Segment Open

/-- The 38 OPC values that stand for no opcode (R80). -/
theorem Opcode.ofBits_eq_none_iff (b : BitVec 6) : Opcode.ofBits b = none ↔
    b.toNat ∈ [0x09, 0x0A, 0x0B, 0x0C, 0x0D, 0x0E, 0x0F, 0x15, 0x16, 0x17, 0x1C, 0x1D, 0x1E, 0x1F, 0x21, 0x22, 0x23, 0x24,
      0x25, 0x26, 0x27, 0x2C, 0x2D, 0x2E, 0x2F, 0x31, 0x32, 0x33, 0x34, 0x35, 0x36, 0x37, 0x3A, 0x3B, 0x3C, 0x3D, 0x3E,
      0x3F] := by
  revert b; decide

/-- The only instructions that are not well-formed are LUTRDs of an undefined kind (R79). -/
theorem Instr.eq_lutrd_of_wellFormed_eq_false {i : Instr} (h : i.wellFormed = false) :
    ∃ rd fs sub imm, i = .lutrd rd fs sub imm ∧ lutSubOk sub = false := by
  cases i
  case lutrd rd fs sub imm => exact ⟨rd, fs, sub, imm, rfl, h⟩
  all_goals cases h

end Sys2Proof

namespace Sys2Proof.Machine

variable {s t : State}

/-- LUTRD's SUB is well-formed exactly when it selects a kind (R78, R79). -/
theorem LutKind.ofSub_eq_none {sub : BitVec 3} (h : lutSubOk sub = false) : LutKind.ofSub sub = none := by
  revert sub; decide

/-- LUTRD of an undefined kind is the ILLEGAL abort (R78, R244). -/
theorem exec_lutrd_of_undefined_kind {sub : BitVec 3} (h : LutKind.ofSub sub = none) (s : State) (rd : VName) (fs : FName)
    (imm : BitVec 12) : exec (.lutrd rd fs sub imm) s = .next (s.abort ill .illegal) := by
  simp only [exec, execLutrd, lutrdValue, h]
  rfl

/-- A word that is not well-formed is performed as the ILLEGAL abort (R79, R261). -/
theorem State.perform_of_not_wellFormed (h : ∀ i, decode s.cmd = .ok i → i.wellFormed = false) :
    s.perform = .next (s.abort ill .illegal) := by
  cases hd : decode s.cmd with
  | error r => exact State.perform_of_malformed hd
  | ok i =>
    obtain ⟨rd, fs, sub, imm, rfl, hsub⟩ := Instr.eq_lutrd_of_wellFormed_eq_false (h i hd)
    rw [State.perform_of_decode hd, exec_lutrd_of_undefined_kind (LutKind.ofSub_eq_none hsub)]

end Sys2Proof.Machine
end

section
/-! What no command but SETFMT, WRAP and FROMINT sees: the data operand (R70). -/
namespace Sys2Proof.Machine

variable {s t : State}

/-- The state with another data operand. -/
def State.setData (s : State) (d : Data) : State := { s with cmdData := d }

/-- A computation that does not read the data operand ends alike whatever it is. -/
theorem State.finish_setData {α : Type} {e : Ev α} {write : State → α → State} {rsp : α → Data} (d : Data)
    (hw : ∀ u a, write (u.setData d) a = (write u a).setData d) (h : s.finish e write rsp = .next t) :
    (s.setData d).finish e write rsp = .next (t.setData d) := by
  rcases State.finish_cases h with ⟨a, ha, rfl⟩ | ⟨c, hc, rfl⟩
  · rw [State.finish_ok _ _ _ ha]
    exact congrArg (fun u : State => Host.Outcome.next (u.respond .ok (rsp a))) (hw (s.raiseFlags e.flags) a)
  · exact State.finish_error _ _ _ hc

theorem State.finishR_setData {e : Ev Data} (d : Data) (h : s.finishR e = .next t) :
    (s.setData d).finishR e = .next (t.setData d) := State.finish_setData d (fun _ _ => rfl) h

theorem State.finishV_setData {rd : VName} {e : Ev (Int × Tag)} (d : Data) (h : s.finishV rd e = .next t) :
    (s.setData d).finishV rd e = .next (t.setData d) := State.finish_setData d (fun _ _ => rfl) h

theorem State.finishC_setData {e : Ev Bool} (d : Data) (h : s.finishC e = .next t) :
    (s.setData d).finishC e = .next (t.setData d) := State.finish_setData d (fun _ _ => rfl) h

theorem State.cordic_setData {c : Coord} {m : Mode} {rd rs1 rs2 : VName} (d : Data)
    (h : s.cordic c m rd rs1 rs2 = .next t) : (s.setData d).cordic c m rd rs1 rs2 = .next (t.setData d) :=
  State.finish_setData d (fun _ _ => rfl) h

/-- Every other instruction does the same whatever the data operand is (R70). -/
theorem exec_setData {i : Instr} (hsetfmt : ∀ fs, i ≠ .setfmt fs) (hwrap : ∀ rd fs, i ≠ .wrap rd fs)
    (hfromint : ∀ rd fs, i ≠ .fromint rd fs) (d : Data) (h : exec i s = .next t) :
    exec i (s.setData d) = .next (t.setData d) := by
  cases i
  case setfmt fs => exact absurd rfl (hsetfmt fs)
  case wrap rd fs => exact absurd rfl (hwrap rd fs)
  case fromint rd fs => exact absurd rfl (hfromint rd fs)
  case nop | rdfmt | rdst => simp only [exec, execNop, execRdfmt, execRdst] at h ⊢; exact State.finishR_setData d h
  case rdv | rdtag => exact State.finishR_setData d h
  case mov | cvt | add | sub | mul | div | neg | adda | suba | mula | diva | lutrd => exact State.finishV_setData d h
  case cmpEq | cmpNe | cmpLt | cmpLe | cmpGt | cmpGe => exact State.finishC_setData d h
  case crotc | croth | cvecc | cvech => exact State.cordic_setData d h
  case clrst => simp only [exec, execClrst] at h ⊢; exact State.finish_setData d (fun _ _ => rfl) h

end Sys2Proof.Machine
end

section
/-! A format word holds the fields of its tag (R25), and the word of a legal tag is legal (R26). -/
namespace Sys2Proof.Machine

variable {t : Tag}

@[simp] theorem Width.ofCode_code (w : Width) : Width.ofCode w.code = w := by cases w <;> rfl

@[simp] theorem Policy.ofBit_bit (p : Policy) : Policy.ofBit p.bit = p := by cases p <;> rfl

/-- The places of the fields in a format word (R25). -/
theorem Tag.toWord_places (t : Tag) :
    t.toWord.extractLsb' 0 7 = BitVec.ofNat 7 t.n ∧ t.toWord.extractLsb' 7 7 = BitVec.ofNat 7 t.f ∧
    t.toWord.extractLsb' 14 8 = BitVec.ofInt 8 t.e ∧ t.toWord.getLsbD 22 = t.s ∧
    t.toWord.extractLsb' 23 2 = t.w.code ∧ t.toWord.getLsbD 25 = t.op.bit ∧ t.toWord.getLsbD 26 = t.up.bit ∧
    t.toWord.extractLsb' 27 5 = 0#5 := by
  refine ⟨?n, ?f, ?e, ?s, ?w, ?op, ?up, ?reserved⟩
  case n | f | e | w | reserved =>
    apply BitVec.eq_of_getLsbD_eq
    intro i hi
    simp only [Tag.toWord, BitVec.getLsbD_extractLsb', BitVec.getLsbD_append]
    interval_cases i <;> simp
  case s | op | up =>
    simp only [Tag.toWord, BitVec.getLsbD_append]
    simp

theorem Tag.legal_iff : t.legal = true ↔
    t.n + t.f + t.sBits ≤ t.w.size ∧ 1 ≤ t.n + t.f ∧ -128 ≤ t.e ∧ t.e ≤ 127 := by
  simp only [Tag.legal, Bool.and_eq_true, decide_eq_true_eq, and_assoc]
  rfl

theorem Width.size_le (w : Width) : w.size ≤ 64 := by cases w <;> decide

/-- The word of a legal tag holds that tag (R25, R26). -/
theorem Tag.ofWord_toWord (ht : t.legal = true) : Tag.ofWord t.toWord = t := by
  obtain ⟨hn, hf, he, hs, hw, hop, hup, -⟩ := t.toWord_places
  obtain ⟨hsize, -, hmin, hmax⟩ := Tag.legal_iff.1 ht
  have := t.w.size_le
  have hn' : (BitVec.ofNat 7 t.n).toNat = t.n := Nat.mod_eq_of_lt (by omega)
  have hf' : (BitVec.ofNat 7 t.f).toNat = t.f := Nat.mod_eq_of_lt (by omega)
  have he' : (BitVec.ofInt 8 t.e).toInt = t.e := BitVec.toInt_ofInt_eq_self (by decide) (by omega) (by omega)
  simp only [Tag.ofWord, hn, hf, he, hs, hw, hop, hup, hn', hf', he', Width.ofCode_code, Policy.ofBit_bit]

/-- The word of a legal tag is legal: its reserved bits are zero (R26). -/
theorem legalWord_toWord (ht : t.legal = true) : legalWord t.toWord = true := by
  obtain ⟨-, -, -, -, -, -, -, hreserved⟩ := t.toWord_places
  simp [legalWord, hreserved, Tag.ofWord_toWord ht, ht]

/-- `Q<n,f>` is legal wherever it has a bit of precision and a native width holds it (R26, R120). -/
theorem qTag_legal {n f : Nat} (h1 : 1 ≤ n + f) (h64 : n + f + 1 ≤ 64) : (qTag n f).legal = true :=
  Tag.legal_iff.2 ⟨le_size_nativeW h64, h1, by simp [qTag], by simp [qTag]⟩

end Sys2Proof.Machine
end

section
/-! The operand of LDQ: where any 64-bit word makes WRAP do what FROMREAL gives, one of the candidates does (R93; log
entry 12). -/
namespace Sys2Proof.Machine

variable {t : Tag} {a b r : Int} {d : Data}

/-- The integers a 64-bit data operand can stand for under the signedness of a tag (R143). -/
def InData (t : Tag) (v : Int) : Prop :=
  (t.s = true → -2 ^ 63 ≤ v ∧ v < 2 ^ 63) ∧ (t.s = false → 0 ≤ v ∧ v < 2 ^ 64)

theorem inData_dataInt (t : Tag) (d : Data) : InData t (dataInt t d) := dataInt_range t d

/-- The integers a data operand can stand for are told apart by their residues. -/
theorem InData.eq_of_emod_eq (ha : InData t a) (hb : InData t b) (h : a % 2 ^ 64 = b % 2 ^ 64) : a = b := by
  obtain ⟨ha, ha'⟩ := ha
  obtain ⟨hb, hb'⟩ := hb
  cases hs : t.s
  · have := ha' hs
    have := hb' hs
    omega
  · have := ha hs
    have := hb hs
    omega

/-- An integer that a data operand can stand for is read back from its word (R92, R143). -/
theorem dataInt_dataOfInt (h : InData t r) : dataInt t (dataOfInt r) = r :=
  (inData_dataInt t _).eq_of_emod_eq h (dataInt_ofInt t r)

/-- An integer in range of a legal tag fits the data operand (R26, R143). -/
theorem inData_of_inRange (ht : t.legal = true) (h : inRange r t = true) : InData t r := by
  have hfits := fitsWidth_of_inRange ht h
  have hsize := t.w.size_le
  have h64 : (2 : Int) ^ t.w.size ≤ 2 ^ 64 := pow_le_pow_right₀ (by norm_num) hsize
  have h63 : (2 : Int) ^ (t.w.size - 1) ≤ 2 ^ 63 := pow_le_pow_right₀ (by norm_num) (by omega)
  constructor <;> intro hs <;>
    simp only [fitsWidth, hs, Bool.false_eq_true, if_false, if_true, Bool.and_eq_true, decide_eq_true_eq] at hfits <;>
    omega

/-- Integers that are checked alike are in range alike: only an overflow sets STATUS bits (R111). -/
theorem inRange_congr_of_check (h : check a t = check b t) : inRange a t = inRange b t := by
  have hflags (v : Int) : (check v t).flags = if inRange v t then 0#32 else ovf := by
    rcases check_cases v t with ⟨hv, e⟩ | ⟨hv, -, e⟩ | ⟨hv, -, e⟩ <;> rw [e, hv] <;> rfl
  have := hflags a
  rw [h, hflags b] at this
  cases ha : inRange a t <;> cases hb : inRange b t <;> simp [ha, hb, ovf] at this ⊢

/-- `wrap_W` keeps the residue (R103). -/
theorem wrapW_emod (w : Nat) (sg : Bool) (v : Int) : wrapW w sg v % 2 ^ w = v % 2 ^ w := by
  unfold wrapW
  dsimp only
  split <;> simp

/-- A candidate that is checked as the stored integer is gives LDQ an operand. -/
theorem exists_ldqOperand_of_mem (hd : d ∈ ldqCandidates r t) (h : check (dataInt t d) t = check r t) :
    ∃ d', ldqOperand r t = some d' :=
  Option.isSome_iff_exists.1 (List.find?_isSome.2 ⟨d, hd, decide_eq_true h⟩)

/-- The largest data operand of the tag's signedness is read as it is written (R143). -/
theorem dataInt_largest (t : Tag) : dataInt t (dataOfInt (if t.s then 2 ^ 63 - 1 else 2 ^ 64 - 1)) =
    if t.s then 2 ^ 63 - 1 else 2 ^ 64 - 1 :=
  dataInt_dataOfInt (by constructor <;> intro hs <;> simp [hs])

/-- If any word is out of range, so is the largest of the tag's signedness. -/
theorem inRange_largestData_eq_false (h : inRange (dataInt t d) t = false) :
    inRange (dataInt t (dataOfInt (if t.s then 2 ^ 63 - 1 else 2 ^ 64 - 1))) t = false := by
  obtain ⟨hsigned, hunsigned⟩ := inData_dataInt t d
  rw [dataInt_largest]
  rw [inRange_eq_false_iff, least, largest] at h ⊢
  cases hs : t.s
  · have := hunsigned hs
    simp only [hs, Bool.false_eq_true, if_false] at h ⊢
    omega
  · have := hsigned hs
    simp only [hs, if_true] at h ⊢
    omega

/-- In a format narrower than 64 bits the largest data operand is out of range (R101). -/
theorem inRange_largestData_of_narrow (h : t.n + t.f + t.sBits < 64) :
    inRange (dataInt t (dataOfInt (if t.s then 2 ^ 63 - 1 else 2 ^ 64 - 1))) t = false := by
  rw [dataInt_largest, inRange_eq_false_iff, largest]
  right
  cases hs : t.s <;> simp only [Tag.sBits, hs, Bool.false_eq_true, if_false, if_true] at h ⊢
  · have := pow_le_pow_right₀ (show (1 : Int) ≤ 2 by norm_num) (show t.n + t.f ≤ 63 by omega)
    omega
  · have := pow_le_pow_right₀ (show (1 : Int) ≤ 2 by norm_num) (show t.n + t.f ≤ 62 by omega)
    omega

/-- In a width below 64 bits, a word with the residue of `r` that lies above the range. -/
theorem check_residueData (ht : t.legal = true) (hw : t.w ≠ .w64) (hr : inRange r t = false) :
    check (dataInt t (dataOfInt (r % 2 ^ t.w.size + 2 ^ 62))) t = check r t := by
  have hsize : t.w.size ≤ 32 := by revert hw; cases t.w <;> decide
  have hle : (2 : Int) ^ t.w.size ≤ 2 ^ 32 := pow_le_pow_right₀ (by norm_num) hsize
  have hmod : (2 : Int) ^ 62 % 2 ^ t.w.size = 0 := Int.emod_eq_zero_of_dvd (pow_dvd_pow 2 (by omega))
  have hpos : (0 : Int) < 2 ^ t.w.size := by positivity
  have hlow := Int.emod_nonneg r hpos.ne'
  have hhigh := Int.emod_lt_of_pos r hpos
  rw [dataInt_dataOfInt ⟨fun _ => by omega, fun _ => by omega⟩]
  refine check_congr (inRange_eq_false_iff.2 (.inr ?_)) hr ?_
  · have hbits := (Tag.legal_iff.1 ht).1
    have : (2 : Int) ^ (t.n + t.f) ≤ 2 ^ t.w.size := pow_le_pow_right₀ (by norm_num) (by omega)
    rw [largest]
    omega
  · rw [Int.add_emod, hmod, add_zero, Int.emod_emod, Int.emod_emod]

/-- In 64 bits, a word that wraps as `r` does is the word of `r`. -/
theorem dataInt_of_wrapW_eq (hw : t.w = .w64) (h : wrapW t.w.size t.s (dataInt t d) = wrapW t.w.size t.s r) :
    dataInt t (dataOfInt r) = dataInt t d := by
  refine (inData_dataInt t _).eq_of_emod_eq (inData_dataInt t d) ?_
  have hmod := congrArg (· % (2 : Int) ^ t.w.size) h
  simp only [wrapW_emod, hw, Width.size] at hmod
  rw [dataInt_ofInt, hmod]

Segment Closed

All lines above with the word "hwrap" need to be reported.

theorem exec_setData {i : Instr} (hsetfmt : ∀ fs, i ≠ .setfmt fs) (hwrap : ∀ rd fs, i ≠ .wrap rd fs)
  case wrap rd fs => exact absurd rfl (hwrap rd fs)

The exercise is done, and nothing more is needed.